━━━ GIVEN DATA

/-! ### The obligations -/

/-- Settles O53: an eviction is the one next state that changes memory or the EPC. -/
theorem stepKeepsInvariant : Obligations.StepKeepsInvariant := by
  intro s t h hstep
  rcases kept_or_evicted_of_next (execEnclsEwb_of_step_next hstep) with ⟨hm, he, -⟩ | ⟨c, ids, hr, he, rfl⟩
  · exact inv_congr hm he h
  · exact evict_inv hr he h

/-- Settles O8: the fetch looks each byte up in the record, and the record only grows. -/
theorem bytesEwbWroteAreNotFetched : Obligations.BytesEwbWroteAreNotFetched := by
  refine ⟨fun s i pa hi ht hw => ?_, fun s t c ids hr he h x ⟨w, hw, hx⟩ => ?_, fun s t h x hx => ?_,
    fun s ws x hx => ?_⟩
  · obtain ⟨r, hr⟩ := fetchBytes_error_of_byte hi (fetchByte_of_written ht hw)
    exact ⟨r, step_of_fetch_error hr⟩
  · rw [exec_of_evictable hr he, Host.Outcome.next.injEq] at h
    rw [← h]
    exact writtenByEwb_of_covers hw hx
  · exact writtenByEwb_mono (ewbWritten_of_next (execEnclsEwb_of_step_next h)) hx
  · rwa [State.writtenByEwb, (envStep_kept s ws).ewbWritten]

/-- Settles O25: of an EPC page EWB writes VALID at most. -/
theorem ewbRegisterFrame : Obligations.EwbRegisterFrame := by
  intro s t h
  refine ⟨unchanged_of_next h, otherBits_of_next h, inEpc_of_next h, fun page => ?_, fun page => ?_, epcm_of_next h⟩
  · rw [State.secsEid, epcPage?_map_of_next h _ (fun _ => rfl), State.secsEid]
  · rw [State.secsVirtChildCnt, epcPage?_map_of_next h _ (fun _ => rfl), State.secsVirtChildCnt]

/-- Settles O27: a completion has passed the checks. -/
theorem onlyVmExitWithoutCommit : Obligations.OnlyVmExitWithoutCommit := by
  intro s t hn h
  rcases vmExit_or_ready_of_next h with ⟨conflict, vmx, ext, la, pa, rfl⟩ | ⟨c, hr, -⟩
  · exact ⟨rfl, rfl, rfl, rfl, rfl, rfl, conflict, vmx, ext⟩
  · exact absurd hr (hn c)

/-- Settles O57: an invalidation makes no entry a child, and no longer leaves the evicted one a child. -/
theorem childrenOnlyLeave : Obligations.ChildrenOnlyLeave := by
  refine ⟨fun s t p h hc => hasChild_of_next (execEnclsEwb_of_step_next h) hc, fun s t c ids p hr he h only => ?_⟩
  rw [exec_of_evictable hr he, Host.Outcome.next.injEq] at h
  rw [← h, ← Bool.not_eq_true, hasChild_iff, ewbEvict_epc]
  rintro ⟨e, hmem, child⟩
  obtain ⟨before, other⟩ := mem_invalidate_valid hmem ((isChildOf_iff _ p).mp child).1
  exact other (only e before child)

/-- The source page of a state with the same RCX, mode, DS and paging is the same physical page. -/
theorem source_eq {s u : State} {r q : RegOperands} (hrcx : u.regs.rcx = s.regs.rcx) (hm : u.mode = s.mode)
    (hd : u.ds = s.ds) (hp : u.paging = s.paging) (hr : RegsReady s r) (hq : RegsReady u q) : q.paSrc = r.paSrc := by
  have physical := hq.srcPhysical
  rw [hq.src, hrcx, operand_congr hm hd, translate_congr hp, ← hr.src, hr.srcPhysical] at physical
  exact (Except.ok.inj physical).symm

/-- Settles O58: the entry of the page RCX names is not valid, which S11 tests. -/
theorem evictedPageIsNotEvictedAgain : Obligations.EvictedPageIsNotEvictedAgain := by
  intro s t c ids hr he h rax rbx rdx mem env u
  rw [exec_of_evictable hr he, Host.Outcome.next.injEq] at h
  have kept : Unchanged s t := h ▸ unchanged_evict s c ids
  have invalid : ∀ r, RegsReady u r → (u.epcm r.paSrc).valid = false := fun r ready => by
    have entry : (t.epcm c.regs.paSrc).valid = false := h ▸ ewbEvict_source_invalid s c ids
    have source := source_eq (u := u) kept.rcx kept.mode kept.ds kept.paging hr.regs ready
    have same : u.epcm c.regs.paSrc = t.epcm c.regs.paSrc := epcm_congr rfl _
    rwa [source, same]
  have notReady : ∀ d, ¬EwbReady u d := fun d ready => by
    have valid := ready.source.srcValid
    rw [invalid d.regs ready.regs] at valid
    cases valid
  refine ⟨notReady, fun v hv => ?_, fun r m h8 hq => ?_⟩
  · rcases vmExit_or_ready_of_next hv with ⟨-, -, -, la, pa, rfl⟩ | ⟨d, ready, -⟩
    · exact ⟨rfl, rfl, rfl⟩
    · exact absurd ready (notReady d)
  · rw [invalidSourcePageFaults u r m h8 hq (invalid r h8.s5.regs), h8.s5.regs.src]

/-- Settles O59: what EWB writes on no outcome, a step writes on none. -/
theorem stepKeepsConfiguration : Obligations.StepKeepsConfiguration := by
  intro s t h
  have next := execEnclsEwb_of_step_next h
  have kept := unchanged_of_next next
  exact ⟨kept, inEpc_of_next next, fun la acc => translate_congr kept.paging la acc⟩

end Sys2Proof.Machine
end

section
/-! Proofs about two runs of EWB side by side: the upper halves of the operand registers in ModeProt and DS in Mode64
are not seen, and the key reaches the ciphertext and the MAC only (rules R24, R26, R31, R109). -/

namespace Sys2Proof.Machine

/-! ### Two runs that end alike -/

/-- Both runs end in the same fault or refusal, or in next states of which `R` holds. -/
def EndAlike (R : State → State → Prop) :
    Host.Outcome State Fault Refusal → Host.Outcome State Fault Refusal → Prop
  | .next t, .next u => R t u
  | .fault f, .fault g => f = g
  | .refused p, .refused q => p = q
  | _, _ => False

/-- Runs whose checks answer alike end alike, where the VM exit and what follows the commit point do. -/
theorem endAlike_of_checks {R : State → State → Prop} {s u : State} (hchecks : ewbChecks u = ewbChecks s)
    (hcfg : u.cfg = s.cfg) (hrip : u.rip = s.rip)
    (hexit : ∀ la pa, R (s.deliverVmExit la pa) (u.deliverVmExit la pa))
    (hcommit : ∀ c, EwbReady s c → R (ewbCommit s c) (ewbCommit u c)) :
    EndAlike R (exec .enclsEwb s) (exec .enclsEwb u) := by
  rw [exec_enclsEwb, exec_enclsEwb, execEnclsEwb, execEnclsEwb, hchecks]
  cases h : ewbChecks s with
  | ok c => exact hcommit c ((ewbChecks_eq_ok_iff s c).mp h)
  | error e =>
    cases e with
    | vmExit la pa => exact hexit la pa
    | refusal r => exact rfl
    | exception x =>
      have taken : takeException u x = takeException s x := by cases x <;> simp only [takeException, hcfg, hrip]
      simp only [stopped, taken]
      cases x <;> exact rfl

/-! ### Other operand registers and another DS -/

/-- The state with the registers changed by `f` and DS by `g`. -/
def State.withRegsDs (s : State) (f : Regs → Regs) (g : Segment → Segment) : State :=
  { s with regs := f s.regs, ds := g s.ds }

/-- What of registers and DS the checks look at is the same in two states. -/
structure SameOperands (s u : State) : Prop where
  rbx : u.operand u.regs.rbx = s.operand s.regs.rbx
  rcx : u.operand u.regs.rcx = s.operand s.regs.rcx
  rdx : u.operand u.regs.rdx = s.operand s.regs.rdx
  operand : ∀ v, u.operand v = s.operand v
  addrOk : ∀ o size, u.addrOk o size = s.addrOk o size

section OtherRegsDs

variable {s : State} {f : Regs → Regs} {g : Segment → Segment}

theorem premises_withRegsDs (h : SameOperands s (s.withRegsDs f g)) : (s.withRegsDs f g).premises = s.premises := by
  have source : (s.withRegsDs f g).sourcePage? = s.sourcePage? := by
    rw [State.sourcePage?, reg_rcx, h.rcx, State.sourcePage?]
    rfl
  have others : ∀ p, (s.withRegsDs f g).otherPages p = s.otherPages p := fun p => by
    rw [State.otherPages, source, State.otherPages]
    rfl
  rw [State.premises, others, others, State.premises]
  rfl

theorem ewbRegOperands_withRegsDs (h : SameOperands s (s.withRegsDs f g)) :
    ewbRegOperands (s.withRegsDs f g) = ewbRegOperands s := by
  rw [ewbRegOperands, reg_rbx, reg_rcx, reg_rdx, h.rbx, h.rcx, h.rdx, h.addrOk, h.addrOk, h.addrOk, ewbRegOperands]
  rfl

theorem ewbInfoOperands_withRegsDs (h : SameOperands s (s.withRegsDs f g)) (r : RegOperands) :
    ewbInfoOperands (s.withRegsDs f g) r = ewbInfoOperands s r := by
  simp only [ewbInfoOperands, h.operand, h.addrOk]
  rfl

/-- The checks look at the operands and the limit test, and at nothing else of the registers and DS. -/
theorem ewbChecks_withRegsDs (h : SameOperands s (s.withRegsDs f g)) :
    ewbChecks (s.withRegsDs f g) = ewbChecks s := by
  rw [ewbChecks, premises_withRegsDs h, ewbRegOperands_withRegsDs h, ewbChecks]
  simp only [ewbInfoOperands_withRegsDs h]
  rfl

/-- From the commit point on no operand register and no DS is looked at or written. -/
theorem ewbCommit_withRegsDs (hf : ∀ r v, f (r.set .rax v) = (f r).set .rax v) (c : EwbContext) :
    ewbCommit (s.withRegsDs f g) c = (ewbCommit s c).withRegsDs f g := by
  have evictable : ewbEvictable (s.withRegsDs f g) c = ewbEvictable s c := rfl
  rw [ewbCommit, evictable, ewbCommit]
  cases ewbEvictable s c with
  | error code =>
    simp only [ewbErrorExit_eq, State.withRegsDs, hf]
  | ok ids =>
    have occupied : slotOccupied (s.withRegsDs f g) c = slotOccupied s c := rfl
    have writes : evictWrites (s.withRegsDs f g) c ids = evictWrites s c ids := rfl
    dsimp only
    rw [ewbEvict_eq, ewbEvict_eq, occupied, writes]
    simp only [State.withRegsDs, hf]

/-- EWB answers alike where the operands are the same, and leaves the other registers and DS as they are. -/
theorem endAlike_withRegsDs (h : SameOperands s (s.withRegsDs f g))
    (hf : ∀ r v, f (r.set .rax v) = (f r).set .rax v) :
    EndAlike (fun t u => u = t.withRegsDs f g) (exec .enclsEwb s) (exec .enclsEwb (s.withRegsDs f g)) :=
  endAlike_of_checks (ewbChecks_withRegsDs h) rfl rfl (fun _ _ => rfl) fun c _ => ewbCommit_withRegsDs hf c

end OtherRegsDs

/-- In ModeProt an operand depends on the low half of its register only (rules R26, R45). -/
theorem operand_of_low_half {s : State} {v w : Word} (hm : s.mode = .modeProt)
    (h : v.setWidth 32 = w.setWidth 32) : s.operand v = s.operand w := by
  rw [State.operand, State.operand, if_pos hm, if_pos hm, h]

/-- In Mode64 an operand is its register, whatever DS is (rules R24, R45). -/
theorem operand_mode64 {s : State} (hm : s.mode = .mode64) (v : Word) : s.operand v = { off := v, la := v } := by
  rw [State.operand, if_neg (by rw [hm]; decide)]

/-- In Mode64 no limit applies (rules R24, R47). -/
theorem addrOk_mode64 {s : State} (hm : s.mode = .mode64) (o : Operand) (size : Nat) :
    s.addrOk o size = canonical s.cfg.linearWidth o.la := by
  rw [State.addrOk, if_neg (by rw [hm]; decide)]

/-! ### Another key -/

/-- The writes of an eviction that take nothing from the cipher. -/
def plainWrites (s : State) (c : EwbContext) (ids : EnclaveIds) : List Write :=
  [secinfoWrite s c, flagsWrite s c, reservedWrite s c, enclaveIdWrite s c ids, linaddrWrite s c, slotWrite s c,
    contentWrite s c]

theorem evictWrites_eq (s : State) (c : EwbContext) (ids : EnclaveIds) :
    evictWrites s c ids = ciphertextWrite s c ids :: macWrite s c ids :: plainWrites s c ids := rfl

/-- A byte that reads alike in two memories does after the same writes. -/
theorem read_applyWrites_congr {m m' : Memory} (ws : List Write) {x : Nat} (h : m.read x = m'.read x) :
    (m.applyWrites ws).read x = (m'.applyWrites ws).read x := by
  induction ws generalizing m m' with
  | nil => exact h
  | cons w ws ih =>
    rw [applyWrites_cons, applyWrites_cons]
    refine ih ?_
    rw [read_writeBytes, read_writeBytes, h]

/-- A write covers no byte outside it. -/
theorem read_writeBytes_of_not_covers (m : Memory) {w : Write} {x : Nat} (h : ¬w.covers x) :
    (m.writeBytes w.address w.bytes).read x = m.read x :=
  read_writeBytes_outside m _ _ x h

/-- The state with another key. -/
def State.withKey (s : State) (key : BitVec 128) : State := { s with crBasePk := key }

/-- Under another key an eviction leaves other bytes in the output page and the MAC only (rule R109). -/
theorem read_evict_withKey {s : State} {c : EwbContext} {ids : EnclaveIds} {key : BitVec 128} {x : Nat}
    (hout : ¬Within c.info.paOut 4096 x) (hmac : ¬Within (c.info.paPcmd + s.cfg.pcmd.mac) s.cfg.pcmd.macSize x) :
    (ewbEvict (s.withKey key) c ids).mem.read x = (ewbEvict s c ids).mem.read x := by
  have plain : plainWrites (s.withKey key) c ids = plainWrites s c ids := rfl
  have before : ∀ t : State, t.mem = s.mem → t.cfg = s.cfg →
      ((t.mem.writeBytes (ciphertextWrite t c ids).address (ciphertextWrite t c ids).bytes).writeBytes
        (macWrite t c ids).address (macWrite t c ids).bytes).read x = s.mem.read x := fun t hm hc => by
    rw [read_writeBytes_of_not_covers _ (by rwa [covers_mac, hc]),
      read_writeBytes_of_not_covers _ (by rwa [covers_ciphertext]), hm]
  rw [ewbEvict_mem, ewbEvict_mem, evictWrites_eq, evictWrites_eq, plain, applyWrites_cons, applyWrites_cons,
    applyWrites_cons, applyWrites_cons]
  exact read_applyWrites_congr _ ((before (s.withKey key) rfl rfl).trans (before s rfl rfl).symm)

━━━━━━

** WORK REQUIRED **
Using the records above, restate word for word the lines from the one with "have writes : evictWrites" through the one with "they are. -/", both included.

** YOUR RESPONSE **
    have writes : evictWrites (s.withRegsDs f g) c ids = evictWrites s c ids := rfl
    dsimp only
    rw [ewbEvict_eq, ewbEvict_eq, occupied, writes]
    simp only [State.withRegsDs, hf]

/-- EWB answers alike where the operands are the same, and leaves the other registers and DS as they are. -/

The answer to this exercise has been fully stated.